Background Facts
1. International Naturopathis Bio-Tech (M) Sdn Bhd (“the Taxpayer”) was involved in naturopathic medicine, which bought six different shop lot units (3 shoplots in Block A and 3 shoplots in Block B) (“Properties”).
2. The delivery of vacant possession of the Properties was made in August 2010 and the Taxpayer sold the Properties respectively in June 2011 and August 2011.
3. The Director of Inland Revenue (“DGIR”) in 2014 raised a notice of assessment in respect of the disposal of the properties amounting to RM543,906 for the year of assessment 2011.
4. The issue in dispute was whether the disposal of the properties was subject to RPGT or income tax.
5. The Special Commissioner of Income Tax (“SCIT”) and the High Court (“HC”) held that the disposal of the properties was subject to income tax. Being dissatisfied, the Taxpayer filed the appeal to the CoA.
Decision
6. The CoA confirmed the decision of the SCIT and HC and held that, amongst others, the disposal of the Properties subject to income tax and not RPGT as:
a) the Properties were sold within a short period of time (i.e. 6 months and 12 months after delivery of vacant possession;
b) no effort was done to look for a tenant;
c) disposal of the Properties was not undertaken to help pay for the Taxpayer’s medical bills;
d) the intention of buying the Properties is to trade as (i) the purchase of the Properties was financed by the loans taken by a director and not the Taxpayer; and (ii) the Properties located at a strategic business location area;
e) the Taxpayer gave no evidence of a change in the ‘intention’;
f) the Taxpayer face no difficulty in selling the Properties within such short period of time; and
g) accounting evidence is not conclusive.
Comments
This is a classic RPGT vs income tax case. For decades, taxpayers have been in tug-of-war with the DGIR in determining whether a disposal of a real property is subject to income tax or RPGT.
In this case, the CoA succinctly laid down the following badges of trade:
i. Intention or the motive of the purchase of the property which is subsequently disposed of;
ii. Subject matter/nature of the asset disposed of;
iii. Interval of time between purchase and sale/Length of period of ownership;
iv. Number or frequency of transactions;
v. Changes made to the asset would make it more saleable;
vi. The circumstances responsible for the realisation of the property;
vii. Method of finance for the purchase of the property;
viii. Existence of similar trading transactions or interests; and
ix. The way the sale or disposal was carried out.

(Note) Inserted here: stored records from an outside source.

/-! ### Rules over all instructions, from the shapes of a next state -/

/-- Settles O18: a completed one has one of the three TensorLoad shapes, each of which ends in `advancePc`, and no
trap moves the pc. -/
theorem tensorLoadInstructionsAdvancePc : Obligations.TensorLoadInstructionsAdvancePc := by
  refine fun i s hi => ⟨fun t h => ?_, fun f h => exec_fault_keeps_pc h⟩
  cases exec_next h with
  | tensor | load | store => simp
  | integer _ _ hf | branch _ _ hf | csr _ _ _ _ _ hf => cases hi.symm.trans hf

/-- Settles O19: none of the three TensorLoad shapes writes `x`. -/
theorem tensorLoadInstructionsKeepIntegerRegisters : Obligations.TensorLoadInstructionsKeepIntegerRegisters := by
  intro i s t hi h
  cases exec_next h with
  | tensor | load | store => simp
  | integer _ _ hf | branch _ _ hf | csr _ _ _ _ _ hf => cases hi.symm.trans hf

/-- Settles O20: the two shapes that write a tensor register are those of a TensorLoad instruction other than
`tl.mstore`. -/
theorem otherInstructionsKeepTensorRegisters : Obligations.OtherInstructionsKeepTensorRegisters := by
  intro i s t hi h
  cases exec_next h with
  | tensor _ _ _ ht hs | load _ _ _ _ ht hs => simp [ht, hs] at hi
  | store | integer | branch => simp
  | csr c rd r w v => cases r <;> cases w <;> simp

/-- Settles O22: of the shapes of a next state only that of a Zicsr instruction writes a CSR. -/
theorem onlyZicsrChangesCsrs : Obligations.OnlyZicsrChangesCsrs := by
  intro i s t hi h c
  cases exec_next h with
  | tensor | load | store | integer | branch => simp
  | csr _ _ _ _ _ _ _ hz => cases hi.symm.trans hz

/-! ### When a tensor memory instruction completes -/

/-- `tl.mload` completes exactly when its descriptor is valid and its accesses are admitted (R153 to R155). -/
theorem execTlMload_eq_next_iff {rd : TReg} {rs1 rs2 : XReg} {s t : State} :
    execTlMload rd rs1 rs2 s = .next t ↔ (shapeOf (s.readX32 rs1)).valid = true ∧
      checkAccesses s .read (accessesOf s.cfg (shapeOf (s.readX32 rs1)) s.loadMask (s.readX rs2)) = .admitted ∧
      t = loaded rd (shapeOf (s.readX32 rs1)) (s.readX rs2) s := by
  constructor
  · intro h
    obtain ⟨hv, ht⟩ := execTlMload_next h
    refine ⟨hv, ?_, ht⟩
    simp only [execTlMload, hv, if_true] at h
    split at h
    · assumption
    · cases h
    · cases h
  · rintro ⟨hv, hc, rfl⟩
    simp [execTlMload, hv, hc]

/-- `tl.mstore` completes exactly when its descriptor is valid and its accesses are admitted (R153, R154, R156). -/
theorem execTlMstore_eq_next_iff {rs1 : TReg} {rs2 rd : XReg} {s t : State} :
    execTlMstore rs1 rs2 rd s = .next t ↔ (shapeOf (s.readX32 rd)).valid = true ∧
      checkAccesses s .write (accessesOf s.cfg (shapeOf (s.readX32 rd)) s.storeMask (s.readX rs2)) = .admitted ∧
      t = (stored (storeCells (s.readT rs1)
        (accessesOf s.cfg (shapeOf (s.readX32 rd)) s.storeMask (s.readX rs2))) s).advancePc := by
  constructor
  · intro h
    obtain ⟨hv, ht⟩ := execTlMstore_next h
    refine ⟨hv, ?_, ht⟩
    simp only [execTlMstore, hv, if_true] at h
    split at h
    · assumption
    · cases h
    · cases h
  · rintro ⟨hv, hc, rfl⟩
    simp [execTlMstore, hv, hc]

/-! ### The three CSRs that are storage without effect (R33 to R35, D10) -/

/-- Settles O23: what decides that a TensorLoad instruction completes does not read the three CSRs, so that it decides
the same with other contents, and the next state is then the same expression of a state with those contents. -/
theorem shapeAndConfigCsrsAreInert : Obligations.ShapeAndConfigCsrsAreInert := by
  intro i s t a b c hi h
  cases i with
  | tlXpose01 | tlXpose02 | tlXpose03 | tlXpose12 | tlXpose13 | tlXpose23 =>
    obtain ⟨hv, rfl⟩ := xposeInsn_next h
    exact xposeInsn_valid _ _ _ _ _ _ hv
  | tlConcat0 | tlConcat1 | tlConcat2 | tlAddi =>
    rw [next_of_eq h]
    rfl
  | tlMload =>
    obtain ⟨hv, hc, rfl⟩ := execTlMload_eq_next_iff.mp h
    exact execTlMload_eq_next_iff.mpr ⟨hv, hc, rfl⟩
  | tlMstore =>
    obtain ⟨hv, hc, rfl⟩ := execTlMstore_eq_next_iff.mp h
    exact execTlMstore_eq_next_iff.mpr ⟨hv, hc, rfl⟩
  | lui | addi | bne | csrrw | csrrs | csrrc | csrrwi | csrrsi | csrrci => cases hi

/-! ### The six Zicsr instructions over their shared operation -/

/-- The six Zicsr instructions on one destination, one CSR address and one source field. -/
def zicsrForms (rd : XReg) (csr : BitVec 12) (r : BitVec 5) : List Instr :=
  [.csrrw rd csr r, .csrrs rd csr r, .csrrc rd csr r, .csrrwi rd csr r, .csrrsi rd csr r, .csrrci rd csr r]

Notably, CoA also made the following key observations on the application of the badges of trade:
a) these badges are merely a guide which assists the deliberation as to whether a set of facts and circumstances would constitute a trade or an adventure in the nature of trade;
b) no one single badge of trade is usually conclusive or determinative;
c) it is also not uncommon that the application of one badge may lead to one answer but that of another results in another, potentially contradictory conclusion;
d) deliberation involves the interplay of the combination of the various badges of trade, and the weight attached to each badge of trade will depend on the precise circumstances of the case; and
e) it is also fair to say that the more badges of trade can be fastened on a transaction making it more likely that the transaction will be construed as a trade and thus subject to income tax.
This case serves as good guidance in applying the badges of trade and understanding the interaction between these badges. Remember, no one single badge of trade is conclusive and accounting evidence itself is not conclusive.